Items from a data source
-- ==== Sys2Proof/Machine/Operands.lean ====
section
/-! DEFINITION. The operand forms: effective addresses, branch targets, fields of system registers, and the loads and
stores of every space, size and extension. -/

namespace Sys2Proof.Machine

open Sys2Proof

/-! ### Addresses -/

/-- The effective address a + SEXT(imm32, 32) of R62 and R294. -/
def Pump.ea (p : Pump) (a : Reg) (imm : BitVec 32) : Word := p.read a + sext32 imm

/-- The target of format B: the address of the instruction plus 8 × SEXT(off32, 32) (R60). -/
def Pump.target (p : Pump) (off : BitVec 32) : Word := p.pc + 8 * sext32 off

/-- An address lies in the code section of the flow's image (R75, R116). -/
def Launch.inCode (l : Launch) (a : Word) : Bool := l.codeLo ≤ a.toNat && a.toNat < l.codeHi

/-- Fetch a word without its faults: what the landing check of R115 reads. -/
def State.fetchWord (s : State) (c : CoreId) (a : Word) : Except Stop Word := do
  let pa ← s.paOf c a .fetch
  guardStop (s.lineStop pa a)
  return leWord (s.view c pa 8)

/-- A word of a jump-table record; the pump reads it by the launch state, not by the permissions of a load (R74,
R75), so the execute-only rule of the code section does not reach it. -/
def State.tableWord (s : State) (c : CoreId) (a : Word) : Except Stop Word := do
  match s.translateIn (s.launch c).space a .rd with
  | .at pa =>
    guardStop (s.lineStop pa a)
    return leWord (s.view c pa 8)
  | .absent => throw (.page a Need.rd.access)
  | .forbidden => throw (fault 0x04 a)

/-! ### Sizes and extensions -/

end Sys2Proof.Machine

namespace Sys2Proof

open Machine

/-- Bytes of a load (R68). -/
def LdSize.bytes : LdSize → Nat
  | .bz => 1
  | .hz => 2
  | .wz => 4
  | .d => 8
  | .bs => 1
  | .hs => 2
  | .ws => 4

/-- The extension of a load (R296). -/
def LdSize.extend : LdSize → Nat → Word
  | .bz, v => BitVec.ofNat 64 v
  | .hz, v => BitVec.ofNat 64 v
  | .wz, v => BitVec.ofNat 64 v
  | .d, v => BitVec.ofNat 64 v
  | .bs, v => (BitVec.ofNat 8 v).signExtend 64
  | .hs, v => (BitVec.ofNat 16 v).signExtend 64
  | .ws, v => (BitVec.ofNat 32 v).signExtend 64

/-- Bytes of a store (R68). -/
def StSize.bytes : StSize → Nat
  | .b => 1
  | .h => 2
  | .w => 4
  | .d => 8

/-- Bytes of an atom (R94, R127, R294). -/
def Fmt.bytes : Fmt → Nat
  | .c4 => 2
  | .c16 => 4
  | .o16 => 8
  | .o32 => 16
  | .oi => 16

end Sys2Proof

namespace Sys2Proof.Machine

open Sys2Proof

/-! ### Loads and stores of either space -/

/-- Where a window or cistern access of `n` bytes acts (R295, R440, R441). -/
def State.cisternAt (s : State) (c : CoreId) (ea : Word) (n : Nat) : Except Stop (CoreId × Nat) := do
  if ea.toNat % n ≠ 0 then throw (fault 0x02 ea)
  match s.cisternPlace c ea with
  | .here k o => return (k, o)
  | .lost => throw (fault 0x28 ea)
  | .closed => throw (fault 0x04 ea)

/-- The bytes that the pump of core `c` sees in the cistern of core `k` (R264, R271; log 7). -/
def State.viewCistern (s : State) (c k : CoreId) (o n : Nat) : List Byte :=
  ((s.core k).cisternRead o n).zipIdx.map fun q => (s.staleByte (.pump c) (.cistern k) (o + q.2)).getD q.1

/-- One aligned read of `n` bytes from the cistern space (R295, R296, R461); 16 bytes are two events (R261),
as each word is seen by itself. -/
def State.loadC (s : State) (c : CoreId) (ea : Word) (n : Nat) : Except Stop (List Byte) := do
  let (k, o) ← s.cisternAt c ea n
  guardStop (s.cisternStop k o n ea)
  return s.viewCistern c k o n

/-- A partial write of a poisoned cistern word is dropped and told as fault 0x22 (R345, R461), also when it is the first to
meet the error. -/
def State.cisternDrops (s : State) (k : CoreId) (o n : Nat) : Bool :=
  (wordsOf o n).any fun w =>
    ((s.core k).bad.contains w || (s.core k).latent.contains w) && !(o ≤ 8 * w && 8 * w + 8 ≤ o + n)

/-- Write bytes into the cistern of `k` on behalf of the pump of core `c`, as one event. -/
def State.putCistern (s : State) (c k : CoreId) (o : Nat) (bytes : List Byte) : State :=
  if s.cisternDrops k o bytes.length then
    (((wordsOf o bytes.length).filter (s.core k).latent.contains).foldl (fun t w => t.meetAt c 0x22 (.word k w)) s).postAsync c
      (poison22 (o / 8 * 8))
  else (s.noteWrite (.cistern k) o bytes.length (.pump c) false (s.carries c)).modCore k fun core => core.cisternWrite o bytes

/-- One aligned write to the cistern space: a write to a lost slot is dropped (R441), and 16 bytes are two events (R261). -/
def State.storeC (s : State) (c : CoreId) (ea : Word) (bytes : List Byte) : Except Stop State := do
  if ea.toNat % bytes.length ≠ 0 then throw (fault 0x02 ea)
  match s.cisternPlace c ea with
  | .here k o =>
    return if bytes.length = 16 then (s.putCistern c k o (bytes.take 8)).putCistern c k (o + 8) (bytes.drop 8)
      else s.putCistern c k o bytes
  | .lost => return s
  | .closed => throw (fault 0x04 ea)

/-- One aligned write to virtual memory (R295, R296): the 16-byte forms are two 8-byte events (R261, R299). -/
def State.storeV (s : State) (c : CoreId) (ea : Word) (bytes : List Byte) : Except Stop State := do
  if ea.toNat % bytes.length ≠ 0 then throw (fault 0x02 ea)
  let pa ← s.paOf c ea .wr
  if bytes.length = 16 then
    return (s.issueWrite c pa (bytes.take 8) false ea).issueWrite c (pa + 8) (bytes.drop 8) false (ea + 8)
  else return s.issueWrite c pa bytes false ea

/-- A read of either space. -/
def State.load (s : State) (c : CoreId) (cistern : Bool) (ea : Word) (n : Nat) : Except Stop (List Byte) :=
  if cistern then s.loadC c ea n else s.loadV c ea n

/-- A write of either space. -/
def State.store (s : State) (c : CoreId) (cistern : Bool) (ea : Word) (bytes : List Byte) : Except Stop State :=
  if cistern then s.storeC c ea bytes else s.storeV c ea bytes

/-- What a read of `n` bytes by the pump of core `c` leaves: it knows the writes it has read (R278), and one through a read
bind of the core copies the line into its bank (R272, R274). -/
def State.readThrough (s : State) (c : CoreId) (cistern : Bool) (ea : Word) (n : Nat) : State :=
  if cistern then match s.cisternPlace c ea with
    | .here k o => s.noteRead (.pump c) (.cistern k) o n
    | _ => s
  else match s.translate c ea .rd with
    | .at pa => (s.noteRead (.pump c) .memory pa n).copyLine c pa
    | _ => s

/-! ### System registers (R55, R96, R123) -/

/-- The value `srd` reads. -/
def State.readSReg (s : State) (c : CoreId) (r : SReg) : Word :=
  let p := s.pump c
  match r with
  | .isa => 0x030300
  | .feat0 => s.part.feat0
  | .feat1 => 0
  | .feat2 => 0
  | .feat3 => 0
  | .core => s.coreWord c
  | .flow => p.flowWord
  | .status => p.status
  | .tvec => p.tvec
  | .tcause => p.tcause.word
  | .tval => p.tcause.tval
  | .epc => p.epc
  | .cycle => s.cycleOf c
  | .fflags => p.fflags.setWidth 64
  | .seed => p.seed
  | .stall => p.stallWord

end Sys2Proof.Machine

namespace Sys2Proof

open Machine

/-- The bits of a system register that a written value must leave zero (R96, R123). -/
def SReg.reserved : SReg → Word
  | .status => 0xFFFF_FFFF_FFFF_FFF8
  | .tvec => 0xFF00_0000_0000_0007
  | .tcause => 0xFFFF_FFFF_FFFF_F000
  | .epc => 0xFF00_0000_0000_0000
  | .fflags => 0xFFFF_FFFF_FFFF_FFC0
  | _ => 0

end Sys2Proof

namespace Sys2Proof.Machine

open Sys2Proof

/-- Write a writable system register field by field: `ypend` stays (R123). A read-only one is left as it is; the
decoder rejects such a write (R55). -/
def Pump.writeSReg (p : Pump) (r : SReg) (v : Word) : Pump :=
  match r with
  | .status => { p with ht := v.getLsbD 0, pht := v.getLsbD 1 }
  | .tvec => { p with tvec := v }
  | .tcause => { p with tcause := { p.tcause with code := v.setWidth 8, region := v.extractLsb' 8 3, fab := v.getLsbD 11 } }
  | .tval => { p with tcause := { p.tcause with tval := v } }
  | .epc => { p with epc := v }
  | .fflags => { p with fflags := v.setWidth 6 }
  | .seed => { p with seed := v }
  | .isa => p
  | .feat0 => p
  | .feat1 => p
  | .feat2 => p
  | .feat3 => p
  | .core => p
  | .flow => p
  | .cycle => p
  | .stall => p

/-- The word of the instruction at the pc: `s.tval` of fault 0x01 (R118). -/
def illegal (i : Instr) : Stop := fault 0x01 (encode i)

end Sys2Proof.Machine

namespace Sys2Proof

open Machine

/-- Feature bit `n` of the part (R96, R126, R470). -/
def Part.feature (p : Part) (n : Nat) : Bool := n < 64 && p.feat0.getLsbD n

end Sys2Proof

namespace Sys2Proof.Machine

open Sys2Proof

end Sys2Proof.Machine
end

**EXERCISE**
From the lines above, copy those that contain the word "Bool".

**ANSWER**
def Launch.inCode (l : Launch) (a : Word) : Bool := l.codeLo ≤ a.toNat && a.toNat < l.codeHi
def State.cisternDrops (s : State) (k : CoreId) (o n : Nat) : Bool :=
def State.load (s : State) (c : CoreId) (cistern : Bool) (ea : Word) (n : Nat) : Except Stop (List Byte) :=
def State.store (s : State) (c : CoreId) (cistern : Bool) (ea : Word) (bytes : List Byte) : Except Stop State :=
def State.readThrough (s : State) (c : CoreId) (cistern : Bool) (ea : Word) (n : Nat) : State :=
def Part.feature (p : Part) (n : Nat) : Bool := n < 64 && p.feat0.getLsbD n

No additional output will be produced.